たかが3割と言うなかれ、軍隊における全滅は、3割損耗した状態を指す。
例えはアレだが、ようするに人の集団は、3割も瓦解すれば、十分致命的状態になると言うことである。
これが自然災害なら、復興すれば良いだけだが……。
“敵”の“進軍”があるなら話は違う。
現在進行形で、3割損耗は取り返しがつかない。係争中に復興なんて出来るわけがない。
すで人類は詰んでいると言って良い。
―――勇者がいなければ、だけどね!
まあそんなこんなと、この世界での常識を学んだオレは成人として扱われる16才を目安に勇者として活動を始めることにした。

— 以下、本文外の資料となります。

/-- R211, R212: a strided or indexed load writes the lanes that its mask selects and leaves the others; a store writes the lanes
that its mask selects in ascending order, every other byte is as before, and of two lanes that meet the higher one's word
stands; mode 10 moves the base register by 64 strides. -/
def Obligations.laneTransfers : Prop :=
  (∀ (s : State) (v a i : BitVec 4) (m sp : BitVec 2) (k : BitVec 3) (x : BitVec 5) (key : Nat → Nat),
    s.pre.offReq = none →
    let step := BitVec.ofInt 64 (s.rx x.toNat).toInt
    let on := fun (l : Nat) => (s.rk k.toNat).getLsbD l
    let reads := fun (addr : Nat → W64) => ∀ l, l < 64 → on l = true →
      s.syncPlace sp.toNat (addr l) 4 4 .read = .ok (.here (key l)) ∧ s.eccRead (key l) 4 = false
    let lanes := fun (w : VReg) => ∀ l, l < 64 →
      elem 32 w l = if on l = true then BitVec.ofNat 32 (memRead s.mem0 (key l) 4) else elem 32 (rd s.me.v v.toNat) l
    (reads (fun l => s.ra a.toNat + BitVec.ofNat 64 l * step) → Completes (.ldvs v a m sp k x) s (fun t =>
      ∃ w u, Noted s w ∧ WritesV w u v.toNat lanes ∧ BaseMoved u t m a (BitVec.ofInt 64 (64 * (s.rx x.toNat).toInt)))) ∧
    (reads (fun l => s.ra a.toNat + BitVec.ofNat 64 (elem 32 (s.rv i.toNat) l).toNat) →
      Completes (.gld v a sp k i) s (fun t => ∃ w, Noted s w ∧ WritesV w t v.toNat lanes))) ∧
  (∀ (s : State) (v a i : BitVec 4) (m sp : BitVec 2) (k : BitVec 3) (x : BitVec 5) (key : Nat → Nat),
    Memory.wf s.mem → s.pre.offReq = none →
    let step := BitVec.ofInt 64 (s.rx x.toNat).toInt
    let on := fun (l : Nat) => (s.rk k.toNat).getLsbD l
    let writes := fun (addr : Nat → W64) => ∀ l, l < 64 → on l = true →
      s.syncPlace sp.toNat (addr l) 4 4 .write = .ok (.here (key l)) ∧ s.eccWrite (key l) 4 = false
    let stored := fun (u : State) =>
      (∀ b, (∀ l, l < 64 → on l = true → b < key l ∨ key l + 4 ≤ b) → memGet u.mem b = memGet s.mem b) ∧
      (∀ l, l < 64 → on l = true → (∀ j, l < j → j < 64 → on j = true → key j + 4 ≤ key l ∨ key l + 4 ≤ key j) →
        memRead u.mem (key l) 4 = (elem 32 (s.rv v.toNat) l).toNat) ∧
      ∃ w, Noted s w ∧ u = { w with mem := u.mem, ecc := u.ecc }
    (writes (fun l => s.ra a.toNat + BitVec.ofNat 64 l * step) → Completes (.stvs v a m sp k x) s (fun t =>
      ∃ u, stored u ∧ BaseMoved u t m a (BitVec.ofInt 64 (64 * (s.rx x.toNat).toInt)))) ∧
    (writes (fun l => s.ra a.toNat + BitVec.ofNat 64 (elem 32 (s.rv i.toNat) l).toNat) →
      Completes (.gst v a sp k i) s (fun t => stored t)))

/-- R213–R215, R271, R466: address arithmetic and the forms of AFX and EFX; PEER forms a peer address from a die, a core, a buffer
and the offset that its register holds. At plug-in privilege EFX and PEER trap PRIVILEGE. -/
def Obligations.addressRegisters : Prop :=
  ∀ (s : State) (d4 r4 : BitVec 4) (i : BitVec 13) (xx : BitVec 26) (h l d c : BitVec 5) (e : BitVec 3) (o : BitVec 4)
    (o3 : BitVec 3) (x y : BitVec 1) (q : BitVec 2),
    let putsA := fun (j : Instr) (r : BitVec 4) (v : W64) => Completes j s (fun t => WritesA s t r.toNat v)
    let putsE := fun (j : Instr) (r : BitVec 3) (v : W64) => Completes j s (fun t => WritesE s t r.toNat v)
    let hi := (s.rx h.toNat).toNat
    let lo := (s.rx l.toNat).toNat
    let form := fun (n old : Nat) => ([BitVec.ofNat 64 (hi * 2 ^ 32 + lo), BitVec.ofInt 64 (s.rx l.toNat).toInt,
      BitVec.ofNat 64 lo, BitVec.ofNat 64 (old / 2 ^ 32 * 2 ^ 32 + lo), BitVec.ofNat 64 (hi * 2 ^ 32 + old % 2 ^ 32)] :
        List W64)[n]?.getD 0
    let die := if y = 1 then s.dieReg s.pre else (s.rx d.toNat).toNat
    let core := if x = 1 then s.pre.core else (s.rx c.toNat).toNat
    putsA (.aadd d4 r4 i) d4 (s.ra r4.toNat + BitVec.ofInt 64 i.toInt) ∧
    putsA (.ali d4 i none) d4 (BitVec.ofInt 64 i.toInt) ∧
    putsA (.ali d4 i (some xx)) d4 (BitVec.ofInt 64 (xx ++ i).toInt) ∧
    (o.toNat < 5 → putsA (.afx h d4 l o) d4 (form o.toNat (s.ra d4.toNat).toNat)) ∧
    (s.pre.priv = .plugin → Traps (.efx e h l o3) s .privilege 4 tcPrivilege 0 0 ∧
      Traps (.peer d d4 c x y q) s .privilege 1 tcPrivilege 0 0) ∧
    (s.pre.priv ≠ .plugin → o3.toNat < 5 → putsE (.efx e h l o3) e (form o3.toNat (s.re e.toNat).toNat)) ∧
    (s.pre.priv ≠ .plugin → putsA (.peer d d4 c x y q) d4 (BitVec.ofNat 64 (2 ^ 63 + die % 16 * 2 ^ 55 +
      core % 256 * 2 ^ 47 + q.toNat * 2 ^ 45 + (s.ra d4.toNat).toNat % 2 ^ 20)))

/-- R156, R216–R218: an atomic on the issuing core stores the operation's result at its address, if it has one, and then delivers
the old value, its flags and its release; the results of the integer operations on w bits, the failing cas, and where the old
value goes: an x-register at size w, an a-register at size d unless its number is 16. -/
def Obligations.localAtomics : Prop :=
  (∀ (s : State) (d r : BitVec 5) (a o : BitVec 4) (z : BitVec 1) (p : BitVec 2) (xx : Option (BitVec 26)) (key : Nat),
    Memory.wf s.mem → s.pre.offReq = none →
    let e := extraOp xx
    let size := if z = 1 then 8 else 4
    let ad := s.ra a.toNat
    let old := memRead s.mem key size
    let x : W64 := if z = 1 ∧ e.det = false then s.ra r.toNat else BitVec.ofNat 64 (s.rx r.toNat).toNat
    let cmp : W64 := if z = 1 then s.ra e.xs2 else BitVec.ofNat 64 (s.rx e.xs2).toNat
    let n := atomicOp (8 * size) o.toNat e.det (BitVec.ofNat 8 (rd s.pre.dscale e.ds).toNat) old x.toNat cmp.toNat s.rndCtx
    s.syncPlace (p.toNat + 1) ad size size .atomic = .ok (.here key) → s.eccRead key size = false →
    ¬ (p = 2 ∧ addrBuf ad = 0) →
    Completes (.amo d a r o z p xx) s (fun t => ∃ w u, Noted s w ∧
      (match n.1 with
       | some v => StoresAt w u key size v
       | none => u = w) ∧ t = u.amoDone d o (z == 1) e old n.2 n.1.isSome (s.brought key size))) ∧
  (∀ (s : State) (d : BitVec 5) (o : BitVec 4) (w old x cmp : Nat) (fb : BitVec 8) (r : RndCtx) (e : ExtraOp) (f : Flags)
    (wrote z : Bool) (got : List MsgItem),
    (w = 32 ∨ w = 64 → old < 2 ^ w → x < 2 ^ w →
      let sg := fun (v : Nat) => (BitVec.ofNat w v).toInt
      let op := fun (k : Nat) => (atomicOp w k false fb old x cmp r).1
      (∀ k, k < 10 → (atomicOp w k false fb old x cmp r).2 = 0) ∧
      op 0 = some ((old + x) % 2 ^ w) ∧ op 1 = some (old &&& x) ∧ op 2 = some (old ||| x) ∧ op 3 = some (old ^^^ x) ∧
      (op 4).map sg = some (min (sg old) (sg x)) ∧ (op 5).map sg = some (max (sg old) (sg x)) ∧
      op 6 = some (min old x) ∧ op 7 = some (max old x) ∧ op 8 = some x ∧
      op 9 = (if old = cmp then some x else none)) ∧
    SameButOne s (s.amoDone d o z e old f wrote got) (if z = true then 1 else 0) d.toNat ∧
    (s.amoDone d o z e old f wrote got).mem = s.mem ∧
    (e.ord = 0 → (o ≠ 10 ∨ e.det = true) →
      let u := { s with me := { s.me with fflags := s.me.fflags ||| f.setWidth 32 }
                        bun := { s.bun with flags := s.bun.flags ||| f } }
      WritesX u (s.amoDone d o false e old f wrote got) d.toNat (BitVec.ofNat 32 old) ∧
      (d.toNat < 16 → WritesA u (s.amoDone d o true e old f wrote got) d.toNat (BitVec.ofNat 64 old)) ∧
      (16 ≤ d.toNat → s.amoDone d o true e old f wrote got = u)))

だが、だからと言ってそれまでの間に、何もしないつもりはない。
この世界には、超常的な力として、魔技だけでなく武技と呼ばれる必殺技っぽいものがある。
幸いなことに才能があったらしく……武技も魔技も問題なく極めることが出来た。
ついでに、仲間も出来た。
お転婆マリーこと、マリアンヌ。
残念なイケメンこと、ブライトン。
ツンデレっぽいエリーこと、エミリア。
孤児院の経営はハッキリって芳しくないため、それを補うために裏でこそこそしてたらマリーに見つかった。
それから二人でひっそり動いてたが……そこにブライトンが割り込んできた。
ブライとマリーの会話を聞いて、事情を悟ったオレが、青春って良いよな~とニヤニヤしてたらブライに殴られた。

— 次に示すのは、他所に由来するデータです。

@[simp] theorem State.takeCount_me : (s.takeCount).me = s.me := by
  unfold State.takeCount; split <;> rfl
@[simp] theorem State.takeCount_pre : (s.takeCount).pre = s.pre := by
  unfold State.takeCount; split <;> rfl
@[simp] theorem State.takeCount_mem : (s.takeCount).mem = s.mem := by
  unfold State.takeCount; split <;> rfl
@[simp] theorem State.takeCount_mem0 : (s.takeCount).mem0 = s.mem0 := by
  unfold State.takeCount; split <;> rfl
@[simp] theorem State.takeCount_ecc : (s.takeCount).ecc = s.ecc := by
  unfold State.takeCount; split <;> rfl
@[simp] theorem State.takeCount_late : (s.takeCount).late = s.late := by
  unfold State.takeCount; split <;> rfl
@[simp] theorem State.takeCount_msgs : (s.takeCount).msgs = s.msgs := by
  unfold State.takeCount; split <;> rfl
@[simp] theorem State.takeCount_lineKeys : (s.takeCount).lineKeys = s.lineKeys := by
  unfold State.takeCount; split <;> rfl
@[simp] theorem State.takeCount_views : (s.takeCount).views = s.views := by
  unfold State.takeCount; split <;> rfl
@[simp] theorem State.takeCount_scLog : (s.takeCount).scLog = s.scLog := by
  unfold State.takeCount; split <;> rfl
@[simp] theorem State.takeCount_tick : (s.takeCount).tick = s.tick := by
  unfold State.takeCount; split <;> rfl
@[simp] theorem State.takeCount_wall : (s.takeCount).wall = s.wall := by
  unfold State.takeCount; split <;> rfl
@[simp] theorem State.takeCount_slots : (s.takeCount).slots = s.slots := by
  unfold State.takeCount; split <;> rfl
@[simp] theorem State.takeCount_threads : (s.takeCount).threads = s.threads := by
  unfold State.takeCount; split <;> rfl
@[simp] theorem State.takeCount_cores : (s.takeCount).cores = s.cores := by
  unfold State.takeCount; split <;> rfl
@[simp] theorem State.takeCount_dies : (s.takeCount).dies = s.dies := by
  unfold State.takeCount; split <;> rfl
@[simp] theorem State.takeCount_parts : (s.takeCount).parts = s.parts := by
  unfold State.takeCount; split <;> rfl
@[simp] theorem State.takeCount_launches : (s.takeCount).launches = s.launches := by
  unfold State.takeCount; split <;> rfl
@[simp] theorem State.takeCount_groups : (s.takeCount).groups = s.groups := by
  unfold State.takeCount; split <;> rfl
@[simp] theorem State.takeCount_reqs : (s.takeCount).reqs = s.reqs := by
  unfold State.takeCount; split <;> rfl
@[simp] theorem State.takeCount_stackPort : (s.takeCount).stackPort = s.stackPort := by
  unfold State.takeCount; split <;> rfl
@[simp] theorem State.takeCount_parked : (s.takeCount).parked = s.parked := by
  unfold State.takeCount; split <;> rfl
@[simp] theorem State.takeCount_moves : (s.takeCount).moves = s.moves := by
  unfold State.takeCount; split <;> rfl
@[simp] theorem State.takeCount_funcs : (s.takeCount).funcs = s.funcs := by
  unfold State.takeCount; split <;> rfl
@[simp] theorem State.takeCount_cmds : (s.takeCount).cmds = s.cmds := by
  unfold State.takeCount; split <;> rfl
@[simp] theorem State.takeCount_hostHeld : (s.takeCount).hostHeld = s.hostHeld := by
  unfold State.takeCount; split <;> rfl
@[simp] theorem State.takeCount_hostReplies : (s.takeCount).hostReplies = s.hostReplies := by
  unfold State.takeCount; split <;> rfl
@[simp] theorem State.takeCount_mailbox : (s.takeCount).mailbox = s.mailbox := by
  unfold State.takeCount; split <;> rfl
@[simp] theorem State.takeCount_mgmt : (s.takeCount).mgmt = s.mgmt := by
  unfold State.takeCount; split <;> rfl
@[simp] theorem State.takeCount_io : (s.takeCount).io = s.io := by
  unfold State.takeCount; split <;> rfl
@[simp] theorem State.takeCount_kaolin : (s.takeCount).kaolin = s.kaolin := by
  unfold State.takeCount; split <;> rfl
@[simp] theorem State.takeCount_dz : (s.takeCount).dz = s.dz := by
  unfold State.takeCount; split <;> rfl
@[simp] theorem State.takeCount_flights : (s.takeCount).flights = s.flights := by
  unfold State.takeCount; split <;> rfl
@[simp] theorem State.takeCount_touched : (s.takeCount).touched = s.touched := by
  unfold State.takeCount; split <;> rfl
@[simp] theorem State.takeCount_traps : (s.takeCount).traps = s.traps := by
  unfold State.takeCount; split <;> rfl
@[simp] theorem State.takeCount_frecs : (s.takeCount).frecs = s.frecs := by
  unfold State.takeCount; split <;> rfl
@[simp] theorem State.takeCount_reports : (s.takeCount).reports = s.reports := by
  unfold State.takeCount; split <;> rfl
@[simp] theorem State.takeCount_saved : (s.takeCount).saved = s.saved := by
  unfold State.takeCount; split <;> rfl
@[simp] theorem State.takeCount_archive : (s.takeCount).archive = s.archive := by
  unfold State.takeCount; split <;> rfl
@[simp] theorem State.takeCount_agenda : (s.takeCount).agenda = s.agenda := by
  unfold State.takeCount; split <;> rfl
@[simp] theorem State.takeCount_free : (s.takeCount).free = s.free := by
  unfold State.takeCount; split <;> rfl
@[simp] theorem State.takeCount_nextId : (s.takeCount).nextId = s.nextId := by
  unfold State.takeCount; split <;> rfl

@[simp] theorem State.setThread_pre (t : Thread) : (s.setThread t).pre = s.pre := by
  unfold State.setThread; split <;> rfl
@[simp] theorem State.setThread_bun (t : Thread) : (s.setThread t).bun = s.bun := by
  unfold State.setThread; split <;> rfl
@[simp] theorem State.setThread_mem (t : Thread) : (s.setThread t).mem = s.mem := by
  unfold State.setThread; split <;> rfl
@[simp] theorem State.setThread_mem0 (t : Thread) : (s.setThread t).mem0 = s.mem0 := by
  unfold State.setThread; split <;> rfl
@[simp] theorem State.setThread_ecc (t : Thread) : (s.setThread t).ecc = s.ecc := by
  unfold State.setThread; split <;> rfl
@[simp] theorem State.setThread_late (t : Thread) : (s.setThread t).late = s.late := by
  unfold State.setThread; split <;> rfl
@[simp] theorem State.setThread_msgs (t : Thread) : (s.setThread t).msgs = s.msgs := by
  unfold State.setThread; split <;> rfl
@[simp] theorem State.setThread_lineKeys (t : Thread) : (s.setThread t).lineKeys = s.lineKeys := by
  unfold State.setThread; split <;> rfl
@[simp] theorem State.setThread_views (t : Thread) : (s.setThread t).views = s.views := by
  unfold State.setThread; split <;> rfl
@[simp] theorem State.setThread_scLog (t : Thread) : (s.setThread t).scLog = s.scLog := by
  unfold State.setThread; split <;> rfl
@[simp] theorem State.setThread_tick (t : Thread) : (s.setThread t).tick = s.tick := by
  unfold State.setThread; split <;> rfl
@[simp] theorem State.setThread_wall (t : Thread) : (s.setThread t).wall = s.wall := by
  unfold State.setThread; split <;> rfl
@[simp] theorem State.setThread_slots (t : Thread) : (s.setThread t).slots = s.slots := by
  unfold State.setThread; split <;> rfl
@[simp] theorem State.setThread_cores (t : Thread) : (s.setThread t).cores = s.cores := by
  unfold State.setThread; split <;> rfl
@[simp] theorem State.setThread_dies (t : Thread) : (s.setThread t).dies = s.dies := by
  unfold State.setThread; split <;> rfl
@[simp] theorem State.setThread_parts (t : Thread) : (s.setThread t).parts = s.parts := by
  unfold State.setThread; split <;> rfl
@[simp] theorem State.setThread_launches (t : Thread) : (s.setThread t).launches = s.launches := by
  unfold State.setThread; split <;> rfl
@[simp] theorem State.setThread_groups (t : Thread) : (s.setThread t).groups = s.groups := by
  unfold State.setThread; split <;> rfl
@[simp] theorem State.setThread_reqs (t : Thread) : (s.setThread t).reqs = s.reqs := by
  unfold State.setThread; split <;> rfl
@[simp] theorem State.setThread_stackPort (t : Thread) : (s.setThread t).stackPort = s.stackPort := by
  unfold State.setThread; split <;> rfl
@[simp] theorem State.setThread_parked (t : Thread) : (s.setThread t).parked = s.parked := by
  unfold State.setThread; split <;> rfl
@[simp] theorem State.setThread_moves (t : Thread) : (s.setThread t).moves = s.moves := by
  unfold State.setThread; split <;> rfl
@[simp] theorem State.setThread_funcs (t : Thread) : (s.setThread t).funcs = s.funcs := by
  unfold State.setThread; split <;> rfl
@[simp] theorem State.setThread_cmds (t : Thread) : (s.setThread t).cmds = s.cmds := by
  unfold State.setThread; split <;> rfl
@[simp] theorem State.setThread_hostHeld (t : Thread) : (s.setThread t).hostHeld = s.hostHeld := by
  unfold State.setThread; split <;> rfl
@[simp] theorem State.setThread_hostReplies (t : Thread) : (s.setThread t).hostReplies = s.hostReplies := by
  unfold State.setThread; split <;> rfl
@[simp] theorem State.setThread_mailbox (t : Thread) : (s.setThread t).mailbox = s.mailbox := by
  unfold State.setThread; split <;> rfl
@[simp] theorem State.setThread_mgmt (t : Thread) : (s.setThread t).mgmt = s.mgmt := by
  unfold State.setThread; split <;> rfl
@[simp] theorem State.setThread_io (t : Thread) : (s.setThread t).io = s.io := by
  unfold State.setThread; split <;> rfl
@[simp] theorem State.setThread_kaolin (t : Thread) : (s.setThread t).kaolin = s.kaolin := by
  unfold State.setThread; split <;> rfl
@[simp] theorem State.setThread_dz (t : Thread) : (s.setThread t).dz = s.dz := by
  unfold State.setThread; split <;> rfl
@[simp] theorem State.setThread_flights (t : Thread) : (s.setThread t).flights = s.flights := by
  unfold State.setThread; split <;> rfl
@[simp] theorem State.setThread_touched (t : Thread) : (s.setThread t).touched = s.touched := by
  unfold State.setThread; split <;> rfl
@[simp] theorem State.setThread_traps (t : Thread) : (s.setThread t).traps = s.traps := by
  unfold State.setThread; split <;> rfl
@[simp] theorem State.setThread_frecs (t : Thread) : (s.setThread t).frecs = s.frecs := by
  unfold State.setThread; split <;> rfl
@[simp] theorem State.setThread_reports (t : Thread) : (s.setThread t).reports = s.reports := by
  unfold State.setThread; split <;> rfl
@[simp] theorem State.setThread_saved (t : Thread) : (s.setThread t).saved = s.saved := by
  unfold State.setThread; split <;> rfl
@[simp] theorem State.setThread_archive (t : Thread) : (s.setThread t).archive = s.archive := by
  unfold State.setThread; split <;> rfl
@[simp] theorem State.setThread_agenda (t : Thread) : (s.setThread t).agenda = s.agenda := by
  unfold State.setThread; split <;> rfl
@[simp] theorem State.setThread_free (t : Thread) : (s.setThread t).free = s.free := by
  unfold State.setThread; split <;> rfl
@[simp] theorem State.setThread_nextId (t : Thread) : (s.setThread t).nextId = s.nextId := by
  unfold State.setThread; split <;> rfl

当然殴り返したが……最終的には、切れて涙目に成ったマリーから、二人纏めて〆られた。思えばコレが、マリーに頭が上がらなくなった原因かもしれん。
なにはともあれ。
これが青春!? ……と言った感じで、元おっさんのオレは、密かに感動してたらトラブルに巻き込まれ。エミリアと知り合った。
それからもなんだかんだあって、4人の悪ガキ軍団として各地で暴れに暴れることになったのは遺憾だった……。
当初の予定とは異なり。16になる前にそれなりに名が売れてしまったが……まあ、良いだろう。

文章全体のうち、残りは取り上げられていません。